- Also known as: Russell Howard & Mum: USA Road Trip Russell Howard & Mum: Road Trip Russell Howard & Mum: Globetrotters
- Starring: Russell Howard Ninette Howard
- Country of origin: United Kingdom
- Original language: English
- No. of series: 4
- No. of episodes: 24 (list of episodes)

Production
- Production locations: United States; Thailand; Japan; South Korea; Vietnam;
- Production company: Avalon Television

Original release
- Network: Comedy Central
- Release: 19 October 2016 – 13 November 2019

= Russell Howard & Mum =

Russell Howard & Mum (known as Russell Howard & Mum: USA Road Trip in series 1 and 2, and Russell Howard & Mum: Globetrotters in series 3 and 4) is a British comedy/travel series presented by comedian Russell Howard.

The series was commissioned in April 2016. The first episode was broadcast on Comedy Central on 19 October 2016. A second series began on 26 March 2018.

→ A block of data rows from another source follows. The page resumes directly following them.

/-- Removal, a timeout, LOST_CARD or ABORT ends the running command (R317, R330). -/
def State.cardEnd (s : State) (n code : Nat) : State :=
  match (s.card n).run with
  | none => s
  | some u =>
    let c := if u.left = 0 then code else if code = 13 && !u.jrn then 13 else 10
    (s.cardRecord n u).cardFinish n c

/-! ### ACTIVATE and WARM (R313, R314) -/

/-- Another slot holds class A. -/
def State.classAHeld (s : State) (n : Nat) : Bool := s.cards.any fun e => e.1 != n && e.2.cls == 1

/-- The card is powered at a class. -/
def State.cardPower (s : State) (n cls : Nat) : State :=
  if cls = 1 && (s.classAHeld n || !s.bstUp) then (s.cardOff n).cardFinish n 12
  else (s.modCard n fun c => { c with st := 2, cls := cls }).modCardRun n fun u => { u with cls := cls }

/-- No valid ATR, or a class the ATR excludes: the next higher class, or the end (R313). -/
def State.cardNextClass (s : State) (n : Nat) : State :=
  match (s.card n).run with
  | none => s
  | some u =>
    if u.cmd = 1 && s.rbit (pCARD n) 0x100 2 && 1 < u.cls then s.cardPower n (u.cls - 1)
    else (s.cardOff n).cardFinish n 3

/-- No valid ATR within 40,000 clocks. -/
def State.cardAtrTimeout (s : State) (n : Nat) : State :=
  match (s.card n).run with
  | some u => if u.cmd = 1 || u.cmd = 3 then s.cardNextClass n else s
  | none => s

/-- The slot becomes ACTIVE with its parameters (R314). -/
def State.cardActive (s : State) (n : Nat) (a : AtrInfo) (bs : List Byte) (ta1 eff proto : Nat) : State :=
  let x := (a.t15.getD 0) / 64
  let params := wd (eff / 16 + at' (eff % 16) 4 + flagAt (proto == 1) 8 + at' (s.card n).cls 9 + at' x 11 +
    at' (if proto = 1 then a.ifsc.getD 32 else 0) 16 + at' (effDiv (ta1 / 16)) 24)
  let s1 := (s.setRg (pCARD n) 0x11C params).setRg (pCARD n) 0x120 (wd bs.length)
  ((s1.modCard n fun c => { c with st := 3, atr := bs.take 16 }).cardAnswer n bs).cardFinish n 0

/-- The class indicator of an ATR excludes a class (1 A, 2 B, 3 C). -/
def AtrInfo.excludes (a : AtrInfo) (cls : Nat) : Bool :=
  match a.t15 with
  | some v => !v.testBit (cls - 1)
  | none => false

/-- The card answers to reset. -/
def State.cardAtr (s : State) (n : Nat) (x : CardAtr) : State :=
  match (s.card n).run with
  | none => s
  | some u =>
    if !(u.cmd = 1 || u.cmd = 3) then s
    else
      match parseAtr x.bytes with
      | none => s.cardNextClass n
      | some a =>
        if u.cmd = 1 && s.rbit (pCARD n) 0x100 2 && a.excludes u.cls then s.cardNextClass n
        else
          match a.ta2 with
          | some t2 =>
            if ta1Ok a.ta1 && t2 % 16 ≤ 1 then s.cardActive n a x.bytes a.ta1 a.ta1 (t2 % 16)
            else (s.cardOff n).cardUnsup n
          | none =>
            let proto := a.proto.getD 0
            if 1 < proto then (s.cardOff n).cardUnsup n
            else if s.rbit (pCARD n) 0x100 4 && a.ta1 ≠ 0x11 then
              (if !ta1Ok a.ta1 then (s.cardOff n).cardUnsup n
               else
                 let req : List Byte := [0xFF, BitVec.ofNat 8 (0x10 + proto), BitVec.ofNat 8 a.ta1]
                 let pps := req ++ [req.foldl (· ^^^ ·) 0]
                 if x.pps = some pps then s.cardActive n a x.bytes a.ta1 a.ta1 proto
                 else (s.cardOff n).cardFinish n 4)
            else s.cardActive n a x.bytes a.ta1 0x11 proto

/-- A command starts. -/
def State.cardStart (s : State) (n : Nat) (u : CardRun) : State :=
  s.modCard n fun c => { c with run := some u }

/-- ACTIVATE (R313). -/
def State.cardActivate (s : State) (n : Nat) : State :=
  let s1 := s.cardStart n { cmd := 1 }
  let cls := fld (s.rg (pCARD n) 0x100) 0 2
  let div := fld (s.rg (pCARD n) 0x104) 0 8
  if (s.card n).st ≠ 1 then s1.cardFinish n 17
  else if div < 12 || 240 < div then s1.cardUnsup n
  else s1.cardPower n (if cls = 0 then 3 else cls)

/-- WARM. -/
def State.cardWarm (s : State) (n : Nat) : State :=
  let s1 := s.cardStart n { cmd := 3, cls := (s.card n).cls }
  if (s.card n).st = 3 || (s.card n).st = 4 then s1.modCard n fun c => { c with st := 2 }
  else s1.cardFinish n 17

/-! ### APDU (R317, R318, R330) -/

/-- A C-APDU's case is extended: Lc or Le of more than one byte. -/
def apduExtended (bs : List Byte) : Bool := 7 ≤ bs.length && byteAt bs 4 == 0

/-- Lc of a C-APDU, and whether Le is present. -/
def apduLc (bs : List Byte) : Nat × Bool :=
  let n := bs.length
  let b4 := (byteAt bs 4).toNat
  let lc := (byteAt bs 5).toNat * 256 + (byteAt bs 6).toNat
  if n ≤ 4 then (0, false)
  else if n = 5 then (0, true)
  else if b4 ≠ 0 then (b4, n == 6 + b4)
  else if n = 7 then (0, true)
  else (lc, n == 9 + lc)

/-- TXBUF under TXLEN. -/
def State.cardTx (s : State) (n : Nat) : List Byte :=
  let len := fld (s.rg (pCARD n) 0x110) 0 11
  ((List.range ((len + 3) / 4)).flatMap fun i => leBytes 4 (s.rg (pCARD n) (0x400 + 4 * i)).toNat).take len

/-- The protocol in force is T=1. -/
def State.cardT1 (s : State) (n : Nat) : Bool := s.rbit (pCARD n) 0x11C 8

/-- APDU (R316, R317). -/
def State.cardApdu (s : State) (n : Nat) : State :=
  let pg := pCARD n
  let jrn := s.rbit pg 0x10C 0
  let s1 := s.cardStart n { cmd := 2, cls := (s.card n).cls, jrn := jrn }
  let len := fld (s.rg pg 0x110) 0 11
  let tx := s.cardTx n
  if !((s.card n).st = 3 || (s.card n).st = 4) then s1.cardFinish n 17
  else if len < 4 || 1024 < len then s1.cardFinish n 5
  else if !apduOk tx then s1.cardFinish n 6
  else if apduExtended tx && !s.cardT1 n then s1.cardUnsup n
  else if jrn && (tfind s.jrnl.opens n).isSome then s1.cardFinish n 16
  else s1.modCard n fun c => { c with st := 3 }

/-- The contact record of a journalled APDU is opened before its first byte leaves (R330). None while the
journal is not ready. -/
def State.cardOpen (s : State) (n : Nat) (u : CardRun) (vfail : Option Nat) : Option State :=
  if !u.jrn || u.opened then some s
  else if !s.jrnl.ready || s.tamp.halted then none
  else
    let tx := s.cardTx n
    let lc := apduLc tx
    match s.jrnlOpen 2 n 0 (s.card n).atr (tx.take 4 ++ leBytes 3 lc.1 ++ [if lc.2 then 1 else 0]) [] vfail with
    | some t => some (t.modCardRun n fun u => { u with opened := true })
    | none => some ((s.irq pJRNL 3).cardFinish n 15)

/-- The answers of T=0 under T0AUTO (R317): 61xx is followed by GET RESPONSE and 6Cxx by one re-send; the
data of the answers in order, then the last status. None while a further answer is awaited. -/
def t0Answer (auto resent : Bool) (parts : List (List Byte)) : Option (List Byte) :=
  match parts with
  | [] => none
  | p :: r =>
    let sw1 := byteAt p (p.length - 2)
    if auto && (sw1 == 0x61 || (sw1 == 0x6C && !resent)) then
      (t0Answer auto (resent || sw1 == 0x6C) r).map fun x => p.take (p.length - 2) ++ x
    else some p

/-- Errors counted, saturating. -/
def State.cardErrs (s : State) (n k : Nat) : State :=
  s.modRg (pCARD n) 0x128 fun v => wd (min 0xFFFFFFFF (v.toNat + k))

/-- What the I/O line carried while an APDU runs. -/
def State.cardLine (s : State) (n : Nat) (x : CardLine) (vfail : Option Nat) : State :=
  match (s.card n).run with
  | none => s
  | some u =>
    if u.cmd ≠ 2 || x = .silent then s
    else
      match s.cardOpen n u vfail with
      | none => s
      | some t =>
        if (t.card n).run.isNone then t
        else
          match x with
          | .silent => t
          | .left all => t.modCardRun n fun u => { u with left := if all then 2 else max 1 u.left }
          | .answer parts errs =>
            let t1 := (t.cardErrs n errs).modCardRun n fun u => { u with left := 2 }
            let auto := s.rbit (pCARD n) 0x100 5 && !s.cardT1 n
            (match t0Answer auto false parts with
             | none => t1
             | some bs =>
               let t2 := if u.jrn then t1.jrnlClose n 1 else t1
               (t2.cardAnswer n bs).cardFinish n (if 1024 < bs.length then 14 else 0))
          | .lost errs => ((t.cardErrs n errs).cardOff n).cardEnd n 9
          | .parity errs =>
            (match (t.card n).run with
             | some w => ((t.cardErrs n errs).cardRecord n w).cardFinish n 8
             | none => t)

/-- CLK stops after an exchange (R318). -/
def State.cardClockStop (s : State) (n : Nat) : State :=
  let c := s.card n
  if c.st = 3 && c.run.isNone && s.rbit (pCARD n) 0x100 6 && fld (s.rg (pCARD n) 0x11C) 11 2 != 0 then
    s.modCard n fun c => { c with st := 4 }
  else s

/-! ### Events -/

/-- A waiting time expires. -/
def State.cardTimeout (s : State) (n : Nat) : State :=
  match (s.card n).run with
  | none => s
  | some u =>
    let s1 := s.cnt (pCARD n) 0x124
    if u.cmd = 2 then s1.cardEnd n 7 else (s1.cardOff n).cardEnd n 7

/-- ABORT (R316, R317). -/
def State.cardAbort (s : State) (n : Nat) : State :=
  match (s.card n).run with
  | none => s
  | some u => if u.cmd = 2 then s.cardEnd n 13 else (s.cardOff n).cardEnd n 13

A third series titled Russell Howard & Mum: Globetrotters began on 23 January 2019. A fourth series began on 9 October 2019

In 2021, Howard began a new travelogue series for Sky One called Russell Howard Stands Up To The World, which saw the comedian on tour in Australia and New Zealand, where he met Sam Neill and tried the manu bomb diving manoeuvre.

==Premise==
The series features Howard and his mother, Ninette, travelling across America and meeting people with unusual hobbies and obsessions.